#### What you are asked to do:
Below are the records; copy exactly the stretch from the line containing "q x).outbox = s.outbox := rfl" through the line containing "q x).free = s.free := rfl", both ends included, and nothing else.

#### Dataset records:
# # # #
@[simp] theorem State.setBar_pending (s : State) (b : Nat) (x : Barrier) : (s.setBar b x).pending = s.pending := rfl
@[simp] theorem State.setBar_regs (s : State) (b : Nat) (x : Barrier) : (s.setBar b x).regs = s.regs := rfl
@[simp] theorem State.setBar_mem (s : State) (b : Nat) (x : Barrier) : (s.setBar b x).mem = s.mem := rfl
@[simp] theorem State.setBar_outbox (s : State) (b : Nat) (x : Barrier) : (s.setBar b x).outbox = s.outbox := rfl
@[simp] theorem State.setBar_due (s : State) (b : Nat) (x : Barrier) : (s.setBar b x).due = s.due := rfl
@[simp] theorem State.setBar_free (s : State) (b : Nat) (x : Barrier) : (s.setBar b x).free = s.free := rfl
@[simp] theorem State.setBar_tl (s : State) (b : Nat) (x : Barrier) : (s.setBar b x).tl = s.tl := rfl
@[simp] theorem State.setBar_seqs (s : State) (b : Nat) (x : Barrier) : (s.setBar b x).seqs = s.seqs := rfl
@[simp] theorem State.setBar_tuns (s : State) (b : Nat) (x : Barrier) : (s.setBar b x).tuns = s.tuns := rfl
@[simp] theorem State.setBar_queues (s : State) (b : Nat) (x : Barrier) : (s.setBar b x).queues = s.queues := rfl
@[simp] theorem State.setBar_host (s : State) (b : Nat) (x : Barrier) : (s.setBar b x).host = s.host := rfl
@[simp] theorem State.setBar_recs (s : State) (b : Nat) (x : Barrier) : (s.setBar b x).recs = s.recs := rfl
@[simp] theorem State.setBar_exc (s : State) (b : Nat) (x : Barrier) : (s.setBar b x).exc = s.exc := rfl
@[simp] theorem State.setBar_laus (s : State) (b : Nat) (x : Barrier) : (s.setBar b x).laus = s.laus := rfl
@[simp] theorem State.setBar_rfis (s : State) (b : Nat) (x : Barrier) : (s.setBar b x).rfis = s.rfis := rfl
@[simp] theorem State.setBar_rv (s : State) (b : Nat) (x : Barrier) : (s.setBar b x).rv = s.rv := rfl
@[simp] theorem State.setBar_taps (s : State) (b : Nat) (x : Barrier) : (s.setBar b x).taps = s.taps := rfl
@[simp] theorem State.setBar_lanes (s : State) (b : Nat) (x : Barrier) : (s.setBar b x).lanes = s.lanes := rfl
@[simp] theorem State.setBar_wft (s : State) (b : Nat) (x : Barrier) : (s.setBar b x).wft = s.wft := rfl
@[simp] theorem State.setBar_links (s : State) (b : Nat) (x : Barrier) : (s.setBar b x).links = s.links := rfl
@[simp] theorem State.setBar_fibres (s : State) (b : Nat) (x : Barrier) : (s.setBar b x).fibres = s.fibres := rfl
@[simp] theorem State.setBar_decs (s : State) (b : Nat) (x : Barrier) : (s.setBar b x).decs = s.decs := rfl
@[simp] theorem State.setBar_rfos (s : State) (b : Nat) (x : Barrier) : (s.setBar b x).rfos = s.rfos := rfl
@[simp] theorem State.setBar_zps (s : State) (b : Nat) (x : Barrier) : (s.setBar b x).zps = s.zps := rfl
@[simp] theorem State.setBar_cals (s : State) (b : Nat) (x : Barrier) : (s.setBar b x).cals = s.cals := rfl
@[simp] theorem State.setBar_mons (s : State) (b : Nat) (x : Barrier) : (s.setBar b x).mons = s.mons := rfl
@[simp] theorem State.setBar_brgs (s : State) (b : Nat) (x : Barrier) : (s.setBar b x).brgs = s.brgs := rfl
@[simp] theorem State.setBar_kiln (s : State) (b : Nat) (x : Barrier) : (s.setBar b x).kiln = s.kiln := rfl
@[simp] theorem State.setBar_anas (s : State) (b : Nat) (x : Barrier) : (s.setBar b x).anas = s.anas := rfl
@[simp] theorem State.setBar_mbxs (s : State) (b : Nat) (x : Barrier) : (s.setBar b x).mbxs = s.mbxs := rfl
@[simp] theorem State.setBar_cel (s : State) (b : Nat) (x : Barrier) : (s.setBar b x).cel = s.cel := rfl
@[simp] theorem State.setBar_exports (s : State) (b : Nat) (x : Barrier) : (s.setBar b x).exports = s.exports := rfl
@[simp] theorem State.setBar_relays (s : State) (b : Nat) (x : Barrier) : (s.setBar b x).relays = s.relays := rfl
@[simp] theorem State.setBar_load (s : State) (b : Nat) (x : Barrier) : (s.setBar b x).load = s.load := rfl
@[simp] theorem State.setBar_broken (s : State) (b : Nat) (x : Barrier) : (s.setBar b x).broken = s.broken := rfl
@[simp] theorem State.setBar_fences (s : State) (b : Nat) (x : Barrier) : (s.setBar b x).fences = s.fences := rfl
@[simp] theorem State.setBar_get (s : State) (b : Nat) (x : Barrier) (g0 : Fld) : (s.setBar b x).get g0 = s.get g0 := rfl
@[simp] theorem State.setBar_byte (s : State) (b : Nat) (x : Barrier) (x0 : Nat) : (s.setBar b x).byte x0 = s.byte x0 := rfl
@[simp] theorem State.setBar_seq (s : State) (b : Nat) (x : Barrier) (j0 : Nat) : (s.setBar b x).seq j0 = s.seq j0 := rfl
@[simp] theorem State.setBar_queue (s : State) (b : Nat) (x : Barrier) (j0 : Nat) : (s.setBar b x).queue j0 = s.queue j0 := rfl
@[simp] theorem State.setBar_tun (s : State) (b : Nat) (x : Barrier) (j0 : Nat) : (s.setBar b x).tun j0 = s.tun j0 := rfl
@[simp] theorem State.setBar_mbx (s : State) (b : Nat) (x : Barrier) (j0 : Nat) : (s.setBar b x).mbx j0 = s.mbx j0 := rfl

@[simp] theorem State.setQueue_pending (s : State) (q : Nat) (x : Queue) : (s.setQueue q x).pending = s.pending := rfl
@[simp] theorem State.setQueue_regs (s : State) (q : Nat) (x : Queue) : (s.setQueue q x).regs = s.regs := rfl
@[simp] theorem State.setQueue_mem (s : State) (q : Nat) (x : Queue) : (s.setQueue q x).mem = s.mem := rfl
@[simp] theorem State.setQueue_outbox (s : State) (q : Nat) (x : Queue) : (s.setQueue q x).outbox = s.outbox := rfl
@[simp] theorem State.setQueue_due (s : State) (q : Nat) (x : Queue) : (s.setQueue q x).due = s.due := rfl
@[simp] theorem State.setQueue_free (s : State) (q : Nat) (x : Queue) : (s.setQueue q x).free = s.free := rfl
@[simp] theorem State.setQueue_tl (s : State) (q : Nat) (x : Queue) : (s.setQueue q x).tl = s.tl := rfl
@[simp] theorem State.setQueue_seqs (s : State) (q : Nat) (x : Queue) : (s.setQueue q x).seqs = s.seqs := rfl
@[simp] theorem State.setQueue_tuns (s : State) (q : Nat) (x : Queue) : (s.setQueue q x).tuns = s.tuns := rfl
@[simp] theorem State.setQueue_bars (s : State) (q : Nat) (x : Queue) : (s.setQueue q x).bars = s.bars := rfl
@[simp] theorem State.setQueue_host (s : State) (q : Nat) (x : Queue) : (s.setQueue q x).host = s.host := rfl
@[simp] theorem State.setQueue_recs (s : State) (q : Nat) (x : Queue) : (s.setQueue q x).recs = s.recs := rfl
@[simp] theorem State.setQueue_exc (s : State) (q : Nat) (x : Queue) : (s.setQueue q x).exc = s.exc := rfl
@[simp] theorem State.setQueue_laus (s : State) (q : Nat) (x : Queue) : (s.setQueue q x).laus = s.laus := rfl
@[simp] theorem State.setQueue_rfis (s : State) (q : Nat) (x : Queue) : (s.setQueue q x).rfis = s.rfis := rfl
@[simp] theorem State.setQueue_rv (s : State) (q : Nat) (x : Queue) : (s.setQueue q x).rv = s.rv := rfl
@[simp] theorem State.setQueue_taps (s : State) (q : Nat) (x : Queue) : (s.setQueue q x).taps = s.taps := rfl
@[simp] theorem State.setQueue_lanes (s : State) (q : Nat) (x : Queue) : (s.setQueue q x).lanes = s.lanes := rfl
@[simp] theorem State.setQueue_wft (s : State) (q : Nat) (x : Queue) : (s.setQueue q x).wft = s.wft := rfl
@[simp] theorem State.setQueue_links (s : State) (q : Nat) (x : Queue) : (s.setQueue q x).links = s.links := rfl
@[simp] theorem State.setQueue_fibres (s : State) (q : Nat) (x : Queue) : (s.setQueue q x).fibres = s.fibres := rfl
@[simp] theorem State.setQueue_decs (s : State) (q : Nat) (x : Queue) : (s.setQueue q x).decs = s.decs := rfl
@[simp] theorem State.setQueue_rfos (s : State) (q : Nat) (x : Queue) : (s.setQueue q x).rfos = s.rfos := rfl
@[simp] theorem State.setQueue_zps (s : State) (q : Nat) (x : Queue) : (s.setQueue q x).zps = s.zps := rfl
@[simp] theorem State.setQueue_cals (s : State) (q : Nat) (x : Queue) : (s.setQueue q x).cals = s.cals := rfl
@[simp] theorem State.setQueue_mons (s : State) (q : Nat) (x : Queue) : (s.setQueue q x).mons = s.mons := rfl
@[simp] theorem State.setQueue_brgs (s : State) (q : Nat) (x : Queue) : (s.setQueue q x).brgs = s.brgs := rfl
@[simp] theorem State.setQueue_kiln (s : State) (q : Nat) (x : Queue) : (s.setQueue q x).kiln = s.kiln := rfl
@[simp] theorem State.setQueue_anas (s : State) (q : Nat) (x : Queue) : (s.setQueue q x).anas = s.anas := rfl
@[simp] theorem State.setQueue_mbxs (s : State) (q : Nat) (x : Queue) : (s.setQueue q x).mbxs = s.mbxs := rfl
@[simp] theorem State.setQueue_cel (s : State) (q : Nat) (x : Queue) : (s.setQueue q x).cel = s.cel := rfl
@[simp] theorem State.setQueue_exports (s : State) (q : Nat) (x : Queue) : (s.setQueue q x).exports = s.exports := rfl
@[simp] theorem State.setQueue_relays (s : State) (q : Nat) (x : Queue) : (s.setQueue q x).relays = s.relays := rfl
@[simp] theorem State.setQueue_load (s : State) (q : Nat) (x : Queue) : (s.setQueue q x).load = s.load := rfl
@[simp] theorem State.setQueue_broken (s : State) (q : Nat) (x : Queue) : (s.setQueue q x).broken = s.broken := rfl
@[simp] theorem State.setQueue_fences (s : State) (q : Nat) (x : Queue) : (s.setQueue q x).fences = s.fences := rfl
@[simp] theorem State.setQueue_get (s : State) (q : Nat) (x : Queue) (g0 : Fld) : (s.setQueue q x).get g0 = s.get g0 := rfl
@[simp] theorem State.setQueue_byte (s : State) (q : Nat) (x : Queue) (x0 : Nat) : (s.setQueue q x).byte x0 = s.byte x0 := rfl
@[simp] theorem State.setQueue_seq (s : State) (q : Nat) (x : Queue) (j0 : Nat) : (s.setQueue q x).seq j0 = s.seq j0 := rfl
@[simp] theorem State.setQueue_bar (s : State) (q : Nat) (x : Queue) (j0 : Nat) : (s.setQueue q x).bar j0 = s.bar j0 := rfl
@[simp] theorem State.setQueue_tun (s : State) (q : Nat) (x : Queue) (j0 : Nat) : (s.setQueue q x).tun j0 = s.tun j0 := rfl
@[simp] theorem State.setQueue_mbx (s : State) (q : Nat) (x : Queue) (j0 : Nat) : (s.setQueue q x).mbx j0 = s.mbx j0 := rfl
# # # #
#### Answer section:
@[simp] theorem State.setQueue_outbox (s : State) (q : Nat) (x : Queue) : (s.setQueue q x).outbox = s.outbox := rfl
@[simp] theorem State.setQueue_due (s : State) (q : Nat) (x : Queue) : (s.setQueue q x).due = s.due := rfl
@[simp] theorem State.setQueue_free (s : State) (q : Nat) (x : Queue) : (s.setQueue q x).free = s.free := rfl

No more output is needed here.